少年の死の白さ
嘆く声でできあがる時の断面
時を終点まで飛ぶことが目的なら
ひとの生の意味は
どんなに明確だろう
少女の手のソフトクリーム
老いた背から透かし見るこころ
死者をおおう結晶
ここまで書いて、わたしは立ち止まった。もちろん、紙の上での話である。
そのまま書き続けることはできる。それは次回書こうと思う。
少年の死、生の意味、季節の白、このまま書くと、生のかなしみ、わたしなりに考える生の意味、その生のなかで感じる死とその後の意味を書くのだろうーーこれは、あくまでわたしが今想像していることで、実際にはどう書くかは、書いてみないとわからないことだ。
芭蕉は、実際に書いた時と、全く違う季節に変えて発表した作品がいくつもある。
季語を変えることで季節が変わる俳句では、季節を変えるのはまだ易しいかもしれない。

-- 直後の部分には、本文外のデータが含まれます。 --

-- ==== Sys2Proof/Machine/Slots.lean ====
section
/-! DEFINITION. Slot links (09_slot_links): frames, declaration and link state, the mailbox of both ends, and the slot module as
far as the spec states it. -/

namespace Sys2Proof.Machine

/-! ### The mailbox (R193–R196) -/

/-- A message cut into chunks of four bytes. -/
def chunksOf : Nat → List Byte → Bool → List Chunk
  | 0, _, _ => []
  | f + 1, m, som =>
    let d := byteSlice m 0 4
    let v : Vector Byte 4 := Vector.ofFn (fun i => d.getD i.val 0)
    if m.length ≤ 4 then [⟨v, som, true, m.length⟩] else ⟨v, som, false, 4⟩ :: chunksOf f (m.drop 4) false

/-- A message enters a sender's queue. -/
def Mbx.put (m : Mbx) (msg : List Byte) : Mbx := { m with txq := m.txq ++ chunksOf 64 msg true }

/-- mb_ack arrives: every chunk up to it is acknowledged. -/
def Mbx.ack (m : Mbx) (ackv : Bool) (a : BitVec 8) : Mbx :=
  if ackv && m.unack.any (fun c => c.1 == a) then
    let rest := (m.unack.dropWhile (fun c => c.1 != a)).drop 1
    { m with unack := rest, frames := 0, again := min m.again rest.length }
  else m

/-- What a frame carries: a chunk sent again, else a new one while fewer than 8 are unacknowledged, else none (R194). -/
def Mbx.send (m : Mbx) : Mbx × Option (BitVec 8 × Chunk) :=
  let m1 := { m with frames := if m.unack.isEmpty then 0 else m.frames + 1 }
  match m.unack[m.unack.length - m.again]?, m.txq with
  | some c, _ => ({ m1 with again := m.again - 1 }, some c)
  | none, c :: q =>
    if m.unack.length < 8 then ({ m1 with txq := q, unack := m.unack ++ [(m.seq, c)], seq := m.seq + 1 }, some (m.seq, c))
    else (m1, none)
  | none, [] => (m1, none)

/-- Six frames without an advance: the chunks from the oldest on are to be sent again (R194). -/
def Mbx.stalled (m : Mbx) : Bool := !m.unack.isEmpty && decide (6 ≤ m.frames)

/-- The resend begins. -/
def Mbx.resend (m : Mbx) : Mbx := { m with again := m.unack.length, frames := 0 }

/-- mb_ctl, mb_seq, mb_ack and mb_data of a frame (Table SLT.4). -/
def Mbx.fields (m : Mbx) (c : Option (BitVec 8 × Chunk)) : Byte × Byte × Byte × List Byte :=
  let ack := b2n m.ackv * 16
  let a : Byte := if m.ackv then m.expect - 1 else 0
  match c with
  | some (q, ch) => (BitVec.ofNat 8 (128 + b2n ch.som * 64 + b2n ch.eom * 32 + ack + ch.n), q, a, ch.data.toList)
  | none => (BitVec.ofNat 8 ack, 0, a, [0, 0, 0, 0])

/-- What a received chunk does: the mailbox, a complete message, a message discarded with its type (R194, R195; log 41). -/
def Mbx.take (m : Mbx) (ctl seq : Byte) (data : List Byte) : Mbx × Option (List Byte) × Option Nat :=
  if !(bitAt ctl.toNat 7 && seq == m.expect) then (m, none, none)
  else
    let som := bitAt ctl.toNat 6
    let eom := bitAt ctl.toNat 5
    let n := if eom then ctl.toNat % 8 else 4
    let m1 := { m with expect := m.expect + 1, ackv := true }
    let type := fun (l : List Byte) => (l.headD 0).toNat
    if !som && m.bad then ({ m1 with bad := !eom }, none, none)
    else if !som && !m.inMsg then ({ m1 with bad := !eom }, none, some (type data))
    else
      let msg := (if som then [] else m.part) ++ data.take n
      if n = 0 ∨ 4 < n ∨ 256 < msg.length then ({ m1 with part := [], inMsg := false, bad := !eom }, none, some (type msg))
      else if eom then ({ m1 with part := [], inMsg := false, bad := false }, some msg, none)
      else ({ m1 with part := msg, inMsg := true, bad := false }, none, none)

/-! ### The controller's side -/

/-- A slot link replaced by its image. -/
def State.modSlt (s : State) (k : Fin 32) (f : Slt → Slt) : State := { s with slt := modAt s.slt k f }

/-- A slot event (Table SLT.6). -/
def State.slotEvent (s : State) (k : Fin 32) (cause mid : Nat) (hi : Int) : State := s.fire (0x60 + k.val) cause mid hi

/-- A frame is valid (R179). -/
def frameValid (f : Frame) : Bool := f.syncOk && f.codeOk && crc16 f.payload.toList == f.crc.toNat

/-- An uplink as the controller decodes it: with rx_inv not as the lane needs it, every frame shows code and disparity violations
(R177). -/
def State.uplinkSeen (s : State) (k : Fin 32) (f : Frame) : Frame :=
  { f with codeOk := f.codeOk && (s.bit (F.SLT_CFG.rx_inv k) == s.slt[k].rxSwap) }

/-- The declaration a frame carries: class, fs, ver (Table SLT.2). -/
def frameDecl (f : Frame) : Byte × Nat × Byte := (f.payload[19], leAt f.payload.toList 24 4, f.payload[29])

/-- Is a declaration compatible (R186)? -/
def State.declOk (s : State) (k : Fin 32) (d : Byte × Nat × Byte) : Bool :=
  let kind := d.1.toNat / 16
  let exp := s.fld (F.SLT_CFG.exp_kind k)
  d.2.2 = 1 && decide (1 ≤ kind ∧ kind ≤ 5) && decide (1 ≤ d.2.1 ∧ d.2.1 ≤ 0x7FFFFFFF) && (exp = 0 || kind = exp) &&
    (!s.bit (F.HBX_SRC_CFG.en k) || bitAt d.1.toNat 0) && (!s.isLoad k || (bitAt d.1.toNat 1 && bitAt d.1.toNat 2))

/-- The configuration that a declaration is checked against. -/
def State.declCfg (s : State) (k : Fin 32) : List Word :=
  [s.word (0x18004 + 0x100 * k.val) 0xA04, s.word (0x14400 + 0x40 * k.val) 0, s.word (0x15400 + 0x20 * k.val) 0]

/-- A command waiting for a mailbox answer of slot k gets its result (18_host_rings Table HST.7). -/
def State.mbResult (s : State) (q : MbReq) (r : CmdRes) : State :=
  match q.host with
  | some (ring, idx) => { s with hst := { s.hst with
      cmd := modAt s.hst.cmd ring (fun c => c.map (fun c => if c.started && BitVec.ofNat 16 c.index == idx && c.res.isNone then { c with res := some r } else c)) } }
  | none => s

/-- A result without data. -/
def CmdRes.of (status : Nat) : CmdRes := ⟨status, [], 0, 0, 0⟩

/-! ### Relay of slot images (17_field_update R351) -/

/-- The relay to a slot ends without a verified image. -/
def State.fwEnd (s : State) (k : Fin 32) : State :=
  match s.slt[k].fw with
  | some _ =>
    { s.modSlt k (fun l => { l with fw := none }) with
      upd := { s.upd with slots := s.upd.slots &&& ~~~BitVec.ofNat 32 (2 ^ k.val) } }
  | none => s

下手なわたしの俳句でも、これは春にしてしまえ、と春にすることがある。
しかし、詩の表現する世界を変えることは難しい。かなしみの詩をよろこびの詩に書き変えることはまだ簡単だと思う。
言葉が掴んだか掴みきれたかわからない世界を表現した詩や、明確に最初から最後までひとつの心の情景を表現した詩は、全く別の作品にするのは難しい。
島崎藤村の詩は書き変えるにはそんなに困難でない。立原道造の詩もそうである。しかし、中原中也の詩は困難である。言葉の下に作者が残した肉体の感じがある。
この違いが何によるか、何を示しているかはわからないが、そこには、わたしたちが知性で把握できない何かが言葉を通して表れているように思う。
詩が咽喉からこぼれる、と書いたが、そうでないのはどこからか、口からか、それを考えるのは無意味ではないように思う。
次回は、最初にあげたわたし自身の詩の書きかけを全く違う世界に仕上げることで試してみようと思う。